Correct: it only influences whether the filesystem is valid. It must be nonzero on all valid FAT12 or FAT16 filesystems, and it must be zero on all valid FAT32 filesystems.

bzt wrote:
I don't know where you get that pseudocode either. This is clearly not how TianoCore logic works.

You're missing the rest of the code, which appears later:
Code:
  if (FatType != Fat32) {
    if (Volume->MaxCluster >= FAT_MAX_FAT16_CLUSTER) {
      return EFI_VOLUME_CORRUPTED;
    }

    FatType = Volume->MaxCluster < FAT_MAX_FAT12_CLUSTER ? Fat12 : Fat16;
    /* irrelevant code removed */
  } else {
    if (Volume->MaxCluster < FAT_MAX_FAT16_CLUSTER) {
      return EFI_VOLUME_CORRUPTED;
    }
    /* irrelevant code removed */
  }


bzt wrote:
a) we can see there's absolutely no number of cluster check before setting "FatType = Fat32", just a "BPB_FATSz16 == 0" check.
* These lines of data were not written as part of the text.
theorem tabGet_tabPut_ne {α : Type} (t : List (Nat × α)) {k j : Nat} (v : α) (h : j ≠ k) :
    tabGet? (tabPut t k v) j = tabGet? t j := by
  simp [tabGet_tabPut, h]

theorem tabSorted_cons {α : Type} (j : Nat) (w : α) (r : List (Nat × α)) :
    tabSorted ((j, w) :: r) = true ↔ (∀ e ∈ r.head?, j < e.1) ∧ tabSorted r = true := by
  cases r with
  | nil => simp [tabSorted]
  | cons e r => obtain ⟨k, v⟩ := e; simp [tabSorted]

/-- In a sorted table every later key is larger. -/
theorem tabSorted_lt {α : Type} {j : Nat} {w : α} {r : List (Nat × α)} (h : tabSorted ((j, w) :: r) = true) :
    ∀ e ∈ r, j < e.1 := by
  induction r generalizing j w with
  | nil => simp
  | cons e r ih =>
    obtain ⟨k, v⟩ := e
    rw [tabSorted_cons] at h
    have hk : j < k := h.1 (k, v) (by simp)
    intro e he
    rcases List.mem_cons.mp he with rfl | he
    · exact hk
    · exact Nat.lt_trans hk (ih h.2 e he)

theorem tabGet_none {α : Type} {r : List (Nat × α)} {j : Nat} (h : ∀ e ∈ r, j < e.1) : tabGet? r j = none := by
  induction r with
  | nil => rfl
  | cons e r ih =>
    obtain ⟨k, v⟩ := e
    have := h (k, v) (by simp)
    simp only [tabGet?]
    rw [if_neg (by simp at this; omega)]
    exact ih fun e he => h e (by simp [he])

theorem tabPut_mem {α : Type} {t : List (Nat × α)} {k : Nat} {v : α} {e : Nat × α} (h : e ∈ tabPut t k v) : e = (k, v) ∨ e ∈ t := by
  induction t with
  | nil => simp [tabPut] at h; exact .inl h
  | cons f r ih =>
    obtain ⟨i, w⟩ := f
    simp only [tabPut] at h
    split at h
    · rcases List.mem_cons.mp h with rfl | h
      · simp
      · rcases ih h with h | h <;> simp [h]
    · split at h
      · rcases List.mem_cons.mp h with rfl | h <;> simp [*]
      · rcases List.mem_cons.mp h with rfl | h <;> simp [*]

theorem tabDel_mem {α : Type} {t : List (Nat × α)} {k : Nat} {e : Nat × α} (h : e ∈ tabDel t k) : e ∈ t := by
  induction t with
  | nil => simp [tabDel] at h
  | cons f r ih =>
    obtain ⟨i, w⟩ := f
    simp only [tabDel] at h
    split at h
    · simp [h]
    · rcases List.mem_cons.mp h with rfl | h
      · simp
      · simp [ih h]

theorem tabSorted_of {α : Type} {j : Nat} {w : α} {r : List (Nat × α)} (h : tabSorted r = true) (hl : ∀ e ∈ r, j < e.1) :
    tabSorted ((j, w) :: r) = true := by
  rw [tabSorted_cons]
  refine ⟨fun e he => hl e ?_, h⟩
  cases r <;> simp_all

theorem tabSorted_put {α : Type} (t : List (Nat × α)) (k : Nat) (v : α) (h : tabSorted t = true) : tabSorted (tabPut t k v) = true := by
  induction t with
  | nil => rfl
  | cons e r ih =>
    obtain ⟨i, w⟩ := e
    have hr := ((tabSorted_cons i w r).mp h).2
    have hl := tabSorted_lt h
    simp only [tabPut]
    split
    · refine tabSorted_of (ih hr) fun e he => ?_
      rcases tabPut_mem he with rfl | he
      · assumption
      · exact hl e he
    · split
      · subst_vars; exact tabSorted_of hr hl
      · exact tabSorted_of h fun e he => by
          rcases List.mem_cons.mp he with rfl | he
          · simp only; omega
          · have := hl e he; omega

theorem tabSorted_del {α : Type} (t : List (Nat × α)) (k : Nat) (h : tabSorted t = true) : tabSorted (tabDel t k) = true := by
  induction t with
  | nil => rfl
  | cons e r ih =>
    obtain ⟨i, w⟩ := e
    have hr := ((tabSorted_cons i w r).mp h).2
    simp only [tabDel]
    split
    · exact hr
    · exact tabSorted_of (ih hr) fun e he => tabSorted_lt h e (tabDel_mem he)

/-- What is listed after a key of a sorted table is removed. -/
theorem tabGet_tabDel {α : Type} (t : List (Nat × α)) (k j : Nat) (h : tabSorted t = true) :
    tabGet? (tabDel t k) j = if j = k then none else tabGet? t j := by
  induction t with
  | nil => simp [tabDel, tabGet?]
  | cons e r ih =>
    obtain ⟨i, w⟩ := e
    have hr := ((tabSorted_cons i w r).mp h).2
    have hl := tabSorted_lt h
    simp only [tabDel]
    split
    · subst_vars
      split
      · subst_vars; exact tabGet_none hl
      · simp only [tabGet?]; rw [if_neg (by omega)]
    · simp only [tabGet?, ih hr]
      repeat' split
      all_goals first | rfl | omega

/-! ## Memory -/

theorem Memory.wf_iff (m : List Host.Cell) : Memory.wf m = true ↔ tabSorted m = true ∧ ∀ c ∈ m, c.2 ≠ 0#8 := by
  simp [Memory.wf]

theorem Memory.wf_put (m : List Host.Cell) (k : Nat) (b : Byte) (h : Memory.wf m = true) : Memory.wf (Memory.put m k b) = true := by
  rw [Memory.wf_iff] at h ⊢
  unfold Memory.put
  split
  · exact ⟨tabSorted_del m k h.1, fun c hc => h.2 c (tabDel_mem hc)⟩
  · refine ⟨tabSorted_put m k b h.1, fun c hc => ?_⟩
    rcases tabPut_mem hc with rfl | hc
    · assumption
    · exact h.2 c hc

/-- Every write keeps the canonical form. -/
theorem Memory.wf_write (m : List Host.Cell) (k n x : Nat) (h : Memory.wf m = true) : Memory.wf (Memory.write m k n x) = true := by
  induction n generalizing m k x with
  | zero => exact h
  | succ n ih => exact ih _ _ _ (Memory.wf_put m k _ h)

/-- What stays after cells are taken away is canonical. -/
theorem Memory.wf_filter (m : List Host.Cell) (f : Host.Cell → Bool) (h : Memory.wf m = true) : Memory.wf (m.filter f) = true := by
  rw [Memory.wf_iff] at h ⊢
  refine ⟨?_, fun c hc => h.2 c (List.mem_filter.mp hc).1⟩
  have h1 := h.1
  clear h
  induction m with
  | nil => rfl
  | cons e r ih =>
    obtain ⟨j, w⟩ := e
    have hr := ((tabSorted_cons j w r).mp h1).2
    simp only [List.filter_cons]
    split
    · exact tabSorted_of (ih hr) fun e he => tabSorted_lt h1 e (List.mem_filter.mp he).1
    · exact ih hr

theorem Memory.get_put (m : List Host.Cell) (k j : Nat) (b : Byte) (h : Memory.wf m = true) :
    Memory.get (Memory.put m k b) j = if j = k then b else Memory.get m j := by
  rw [Memory.wf_iff] at h
  unfold Memory.put Memory.get
  split
  · rw [tabGet_tabDel m k j h.1]
    split <;> simp_all
  · rw [tabGet_tabPut]
    split <;> simp
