/-- An MMA of one element over one step of 8-bit formats, with the bytes of its step in the streams, and without. -/
def mj : Job := jb .mma 0 .running [0x6600000#64, 0#64]
def mmaState (b : List Byte) : State :=
  on { x0 with eng := { Engines.reset with jobs := [(0, mj)], streams := [(0, b), (4, b)], mcfgs := [(1, 0, 3#2)] } }

theorem witness_MatrixJobs : (mmaState [1#8]).job? 0 0 = some mj ∧ (mmaOf mj.ps mj.sb).m = 1 ∧ (mmaOf mj.ps mj.sb).n = 1 ∧
    (mmaOf mj.ps mj.sb).cplx = false ∧ fmtCplx (mmaOf mj.ps mj.sb).bf = false ∧ (mmaOf mj.ps mj.sb).scaled = false ∧
    (mmaOf mj.ps mj.sb).cacc = false ∧ mj.prog < (mmaOf mj.ps mj.sb).steps ∧ rowBytes (mmaOf mj.ps mj.sb).af 1 = 1 ∧
    rowBytes (mmaOf mj.ps mj.sb).bf 1 = 1 ∧ ((mmaState [1#8]).eng 0).stream 0 = [1#8] ∧ ((mmaState [1#8]).eng 0).stream 4 = [1#8] ∧
    (mmaOf mj.ps mj.sb).range 0 = (0, 1) ∧ tabSorted ((mmaState [1#8]).eng 0).streams = true ∧
    ((mmaState []).eng 0).mcfgs.find? (fun m => m.2.1 = 0) = some (1, 0, 3#2) ∧
    (∃ x ∈ ((mmaState []).eng 0).jobs, x.2.ofArray 0 = true ∧ x.2.ord < 1) ∧ (∀ x ∈ (s0.eng 0).jobs, x.2.ofArray 0 = true) := by
  decide +kernel

/-- Members of a reduction of one core, and of two along a row of which core 0 is not the root. -/
def rj (p2 : Word) : Job := jb .rdsend 4 .running [0#64, 0x1#64, p2, 0#64, 1#64]
def part (stage : Nat) : Partial :=
  { router := 0, stage := stage, dir := 4, key := (rj 0#64).redKey, launch := none, count := 1, fl := 0#7, vals := [5#32] }
def redState (ps : List Partial) : State := { withJob (rj 0#64) with dies := [(0, { Die.reset with partials := ps })] }

theorem witness_ReductionsCombineAlongTheTree : (redState []).job? 0 0 = some (rj 0#64) ∧ (rj 0#64).redKey.isRoot 0 = true ∧
    (rj 0x101000#64).redKey.isRoot 0 = false ∧ ((redState []).die 0).badRed = [] ∧ ((redState []).die 0).deadRed = [] ∧
    (∀ q ∈ ((redState []).die 0).partials, q.key.tag ≠ (rj 0#64).redKey.tag) ∧
    ((redState [part 3]).die 0).partials = [part 3] ∧ (part 3).router = (rj 0#64).redKey.root ∧ (part 3).vals.length = (rj 0#64).redKey.nelem ∧
    0 < (rj 0#64).redKey.nelem ∧ ((rj 0#64).p 3).toNat + 4 * 1 ≤ 2 ^ 22 ∧ fld ((rj 0#64).p 4) 0 32 ≠ 0 ∧
    [part 1].map Partial.dir = expected (rj 0#64).redKey 1 (0 / 16) (0 % 16) ∧ [part 2].map Partial.dir = expected (rj 0#64).redKey 2 0 0 := by
  decide +kernel

def acc (k : AccKind) (t : Target) (n : Nat) (done : Option (BitVec 256)) : Access :=
  { kind := k, tgt := t, n := n, ord := 1, scope := 2, ea := 0#64, space := 2, whole := true, key := 0#32, jobs := 0, done := done }
def outs (as : List Access) : State := world { x0 with outs := as }

/-- A read behind an acquire; a read, a write and a completed load; accesses of a wake port, of a sketch and of a query. -/
theorem witness_OutstandingAccesses :
    ((outs [{ acc (.read .none) (.mem 0) 8 none with ord := 2 }, acc (.read .none) (.mem 64) 8 none]).core 0).mayPerform 1
      (acc (.read .none) (.mem 64) 8 none) = false ∧
    ((outs [acc (.write 7#256) (.mem 64) 8 none]).core 0).mayPerform 0 (acc (.write 7#256) (.mem 64) 8 none) = true ∧
    foreign (dieOf 0) 64 = false ∧ (0xFF#256).toNat < 2 ^ (8 * 1) ∧
    ((outs [acc (.write 0x3000#256) (.port 0 0) 8 none]).core 0).mayPerform 0 (acc (.write 0x3000#256) (.port 0 0) 8 none) = true ∧
    tabGet? (outs []).launches 0 = some L ∧ L.onDie (0 / 64) = true ∧ ((outs []).wake? (0 / 64) 0 L 0x3001#64).isSome = true ∧
    768 + 32 ≤ 1024 ∧ (s0.die (dieOf 0)).copies = [] ∧
    ((on { x0 with wait := .remote, posted := [9#64] }).core 0).wait = .remote ∧ 9#64 ∈ ((on { x0 with posted := [9#64] }).core 0).posted ∧
    (∀ i, RemoteAnswer.reject 0 ≠ .posted i) := by
  refine ⟨?_, ?_, ?_, ?_, ?_, ?_, ?_, ?_, ?_, ?_, ?_, ?_, by intro i; simp⟩ <;> decide +kernel

/-- Tables at 0, 0x1000, 0x2000 and 0x3000, and a leaf of 4 KiB for address 0. -/
def tables : State := { s0 with mem := [(0, 1#8), (1, 0x10#8), (0x1000, 1#8), (0x1001, 0x20#8), (0x2000, 1#8), (0x2001, 0x30#8), (0x3000, 0xF#8), (0x3001, 0x40#8)] }

theorem witness_PageWalksFollowTheTables :
    (s0.rd 0 8).testBit 0 = false ∧ (s0.die 0).tlb = [] ∧ tables.rd 0 8 = 0x1001 ∧ pteFrame 0x1001 = 0x1000 ∧ tables.rd 0x1000 8 = 0x2001 ∧
    tables.rd 0x2000 8 = 0x3001 ∧ tables.rd 0x3000 8 = 0x400F ∧ (0x1001 : Nat).testBit 0 = true ∧ (0x1001 : Nat).testBit 1 = false ∧
    pteBad 0x1001 = false ∧ pteBad 0x400F = false ∧ leafBad 0x400F = false ∧
    (∀ j ∈ List.range 16, (tables.rd (0x3000 + 8 * j) 8).testBit 6 = false) := by
  decide +kernel

/-- A dome that runs its record on core 0 with the given core; its launch. -/
def domeOf' (x : Core) : State := { world { x with launch := some 0 } with domes := [(0, { Dome.reset with run := .dome 0x3000#52, launch := some 0 })] }
def vic : Victim := { dome := Dome.reset, cores := [], rcb := 0x2028, bytes := 0, held := [] }

theorem witness_BudgetsAndCoreCommands : isSup 0 = false ∧ 255 % 256 = 255 ∧ (domeOf' { run0 with budget := 0#64 }).executes 0 = true ∧
    ((domeOf' { run0 with budget := 0#64 }).core 0).budget = 0#64 ∧ (s0.core 0).outs = [] ∧ (s0.core 0).pend = [] ∧ (s0.core 0).parked = [] ∧
    (s0.core 0).run ≠ .running ∧ (s0.core 0).run ≠ .newcomer ∧ (s0.core 0).run ≠ .stopped ∧ (s0.core 0).run = .idle ∧
    ({ x0 with run := .stopped, arg := 0x1F09#64 } : Core).run = .stopped ∧ 8 < fld 0x1F09#64 0 4 ∧ fld 0x1F08#64 0 4 ≤ 8 ∧
    s0.root.released = false ∧ ((domeOf' run0).dome (domeKey 0)).run = .dome 0x3000#52 ∧
    (∀ y ∈ domeCores (domeKey 0), ((domeOf' run0).core y).outs = [] ∧ ((domeOf' run0).eng y).jobs = []) ∧
    0 ∈ domeCores (domeKey 0) ∧ tabGet? ({ s0 with victims := [(0, vic)] } : State).victims (domeKey 0) = some vic ∧ (∀ e ∈ vic.cores, e.2.eng.jobs = []) ∧
    L.holds (domeKey 0) = true ∧ L.acc.getLsbD (fld 0x0008#64 8 5) = true ∧ L.acc.getLsbD (fld 0x0108#64 8 5) = false ∧
    ({ x0 with arg := 1#64, trapVec := 4#64 } : Core).arg.getLsbD 0 = true := by
  decide +kernel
It doesn't need to be. Tianocore will refuse to read or write an invalid filesystem, so it doesn't matter if Tianocore incorrectly detects an invalid FAT16 filesystem as FAT32 (before rejecting it as invalid).

bzt wrote:
b) in your second pseudocode, you have the "if( clusters < 4085 )" check in both branches, however there's no such thing in TianoCore. The "FAT_MAX_FAT12_CLUSTER" define appears just one time, in one branch only, for the "if (FatType != Fat32) {" condition in a trinary operator, that's it (line 327).

The Tianocore developers found an optimization: 4085 is less than 65525, so you only need to check if there are less than 65525 clusters to know that it's not a valid FAT32 filesystem.

bzt wrote:
There's nothing in the on-disk format that would prevent you from creating a 64Mb FAT32 image with 64 sectors per clusters.

Sure, but it wouldn't have enough clusters to be valid.